The primary reason for using a post is to retain the core that substitutes the missing coronal tooth structure. Therefore, the post head design is an important factor.70 The post head should provide adequate retention and resistance to displacement of the core material. Studies30,71 have reported that prefabricated metal posts with direct cores made of glass ionomer, composite, or amalgam are less reliable than a one-piece cast post and core because of the interface between the post and the core. As the number of interfaces increase, the potential for failure also increases.72 Thayer73 has expressed concern that post and core separation is more likely to occur when composite is used as core material. In an effort to avoid this, posts with various head designs are available.
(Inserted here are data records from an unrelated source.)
theorem wit_PortEventsAct :
    (let s : State := { State.reset with coals := State.reset.coals.set 95 { nm1 := 0, cnt := 1 } };
      (s.coals[95]).nm1 + 1 ≤ (s.coals[95]).cnt ∧ (State.reset.coals[95]).cnt = 0 ∧ 0 ∈ s.ports ∧ s.clocked = true
        ∧ ({ s with gpio := { s.gpio with thermtrip := true } } : State).clocked = false)
    ∧ (let s := qState (wAt 0 id) [wQueue 15 0]; s.ports = [0] ∧ barUp s 0 = true ∧ (s.queue? 15).isSome = true ∧ (s.func 0).dis = false
        ∧ portIdle s 0 = true ∧ (s.func 0).ptmEn = false ∧ ({ wPort with ptmEn := true } : Func).ptmEn = true ∧ (s.box 0).waiting = [] ∧ (s.func 0).d3hot = false
        ∧ ({ wPort with pba := 1 } : Func).pba.getLsbD 0 = true) := by
  decide +kernel

theorem wit_RegistersAndPinsTakeWrites :
    (let x (en dir : Bool) : Ctx := wAt 0 fun m => { m with oq := Vector.replicate 16 { base := 0x8000, size := 4096, en := en, dirIn := dir } };
      runsB (x false false) = true ∧ laneMayPass (x false false) 0 = true ∧ ((x false false).m.oqOf 9).en = false ∧ runsB (x true true) = true ∧ oqDir 9 ((x true true).m.oqOf 9) = true
        ∧ oqDir 9 ((x true false).m.oqOf 9) = false ∧ sideQueue 9 = true ∧ sideQueue 8 = false ∧ 0x8000 + 4096 ≤ workSize 0)
    ∧ (let s := wState (wAt 0 id); mailboxUp s 2 = true ∧ s.mgmt.devstate ≠ 1 ∧ memWf (s.box 2).mem = true ∧ 0 ∈ s.ports ∧ (s.func 0).d3hot = false)
    ∧ ((State.reset.gpio.pin 47).lock = false ∧ ({ armed := true } : Gpio).armed = true ∧ (0xA5 : Word).toNat % 256 = 0xA5
      ∧ (State.reset.gpio.pin 0).pad ≠ true ∧ ({ func := 8 } : Pin).func = 8 ∧ busRole 1 (2 % 4) = true ∧ busRole 1 (3 % 4) = false)
    ∧ (let s := wState (wAt 0 id); s.mgmt.devstate = 2 ∧ s.gpio.syncAt ≤ s.audit.uptime * 48 / 1000 ∧ s.audit.uptime * 48 / 1000 % 800 = 0) ∧ State.reset.mgmt.devstate = 1 := by decide +kernel

theorem wit_FaultsResetsAndStartUp :
    (let s (u : Nat) : State := { wState (wAt 0 id) with mgmt := { devstate := 3, faultAt := some 5, lastFault := some 5 }, audit := { uptime := u } };
      (s 9).mgmt.devstate = 3 ∧ (s 9).mgmt.faultAt = some 5 ∧ (s 9).audit.uptime < 5 + 2000000 ∧ 5 + 2000000 ≤ (s 2000005).audit.uptime
        ∧ (s 9).mgmt.lastFault.any (fun u => decide ((s 9).audit.uptime < u + 600000000)) = true)
    ∧ (wState (wAt 0 id)).mgmt.devstate ≠ 4 ∧ ({ State.reset with gpio := { bifurc := true } } : State).gpio.bifurc = true
    ∧ State.reset.mgmt.devstate = 1 ∧ (chooseBank State.reset.ident goodBoot).isSome = true
    ∧ chooseBank State.reset.ident { goodBoot with bankAOk := false, bankBOk := false } = none
    ∧ (State.reset.voteLost fun _ => true) = false ∧ lostIn { State.reset with votes := [(⟨.epoch, 0⟩, 0), (⟨.epoch, 0⟩, 1)] } [.epoch]
    ∧ ¬ lostIn { State.reset with votes := [(⟨.boot, 0⟩, 0), (⟨.boot, 0⟩, 1), (⟨.epoch, 0⟩, 1)] } [.epoch]
    ∧ State.reset.power.pllLost = false ∧ ({ pllLost := true } : Power).pllLost = true := by decide +kernel

/-! ### Witnesses: management -/

/-- A READY device owned by M0 whose session 1 has role `r`, changed by `f`. -/
def mState (r : Nat) (f : State → State) : State :=
  f { State.reset with funcs := #v[wPort, {}], mgmt := { devstate := 2, owner := 0, sessions := [{ sh := 1, master := 0, role := r, slot := 1, isOpen := true, seq := 1 }] } }
/-- The bytes of a field, written out from the catalogue's sizes (R453, R265, R269). -/
def parBytes : Par → List Byte
  | .num n v => le n v
  | .raw _ l => l
  | .rsvd n => zeros n
  | .any n => zeros n
  | .place p => le 2 p.image.toNat ++ le 2 p.x.toNat ++ le 2 p.y.toNat ++ [p.alpha, if p.en then 1 else 0] ++ zeros 8
  | .region g => le 2 g.left ++ le 2 g.top ++ le 2 g.right ++ le 2 g.bottom ++ le 1 g.nsig ++ [if g.en then 1 else 0] ++ zeros 2 ++ le 2 g.missMax
      ++ le 2 g.stillMax ++ g.sigs.flatMap fun v => le 4 v.toNat
  | .scrubOp k => le 1 k
  | .bit b => [if b then 1 else 0]
/-- The packet of a command, without its trailer: its fields padded to units, after the bulk descriptor where there is one. -/
def packet (op : Nat) (sh : Word) (bulk : Option (List Byte)) (f : Hdr → Instr) : Hdr :=
  let g : Hdr := { goodHdr op with sh := sh, seq := sh, flags := if bulk.isSome then 1 else 0, params := [], input := bulk.getD [] }
  let y := layout (f g)
  let fields := y.pars.flatMap parBytes
  let all := (match bulk with | some i => le 8 0x1000 ++ le 8 i.length ++ le 8 0x2000 ++ le 8 (y.outLen.getD 0) | none => []) ++ fields
    ++ zeros ((16 - fields.length % 16) % 16)
  { g with params := all, len := 1 + all.length / 16 + if sh = 0 then 0 else 1 }
/-- The packet with the trailer of a session whose key is 0 (R433). -/
def signed (h : Hdr) : Hdr := { h with trailer := (hmac (le 48 0) (packetBytes h)).take 16 }
/-- A command of session 1. -/
def mHdr (op : Nat) (bulk : Option (List Byte)) (f : Hdr → Instr) : Hdr := signed (packet op 1 bulk f)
Designs vary and include crenellated, flat, and spherical.74 Bonding techniques are advocated to reinforce the retention of the core.75 Some investigators74,75 have concluded that the post head design is crucial and that the lack of retentive features of the post head may reduce post to core retention.
BONDING ABILITY
RETRIEVABILITY
Cores may be bonded to the post and tooth structure so that the tooth-post-core-crown system may function as a unit which, as previously mentioned, may be difficult because of the difference in the physical properties of the materials and tooth structure. Of the cements available, zinc phosphate cement is the one that has been time tested. Newer adhesive resin luting agents are advocated for the luting of posts because they are reported to bond the post to the tooth structure in comparison to the traditional cements, which produce only frictional resistance.67 Moreover, a composite core material can also be bonded to the tooth structure and post with bonding agents.43
Ideally, the post system selected should be such that if the endodontic treatment fails or the post fractures, it is easy for the clinician to retrieve the post without substantial loss of tooth structure.71 Unfortunately, the retrievability of a metal post, especially the cast post and core system is difficult and involves removal of tooth structure around the post, which could further weaken the tooth. Carbon fiber posts have an advantage over metallic and ceramic posts in that the removal is relatively easy, rapid, and predictable.76 Post removal can be performed by means of conventional rotary instruments and solvents,76 which assist in the preservation of the residual dentin and minimize the chances of perforation.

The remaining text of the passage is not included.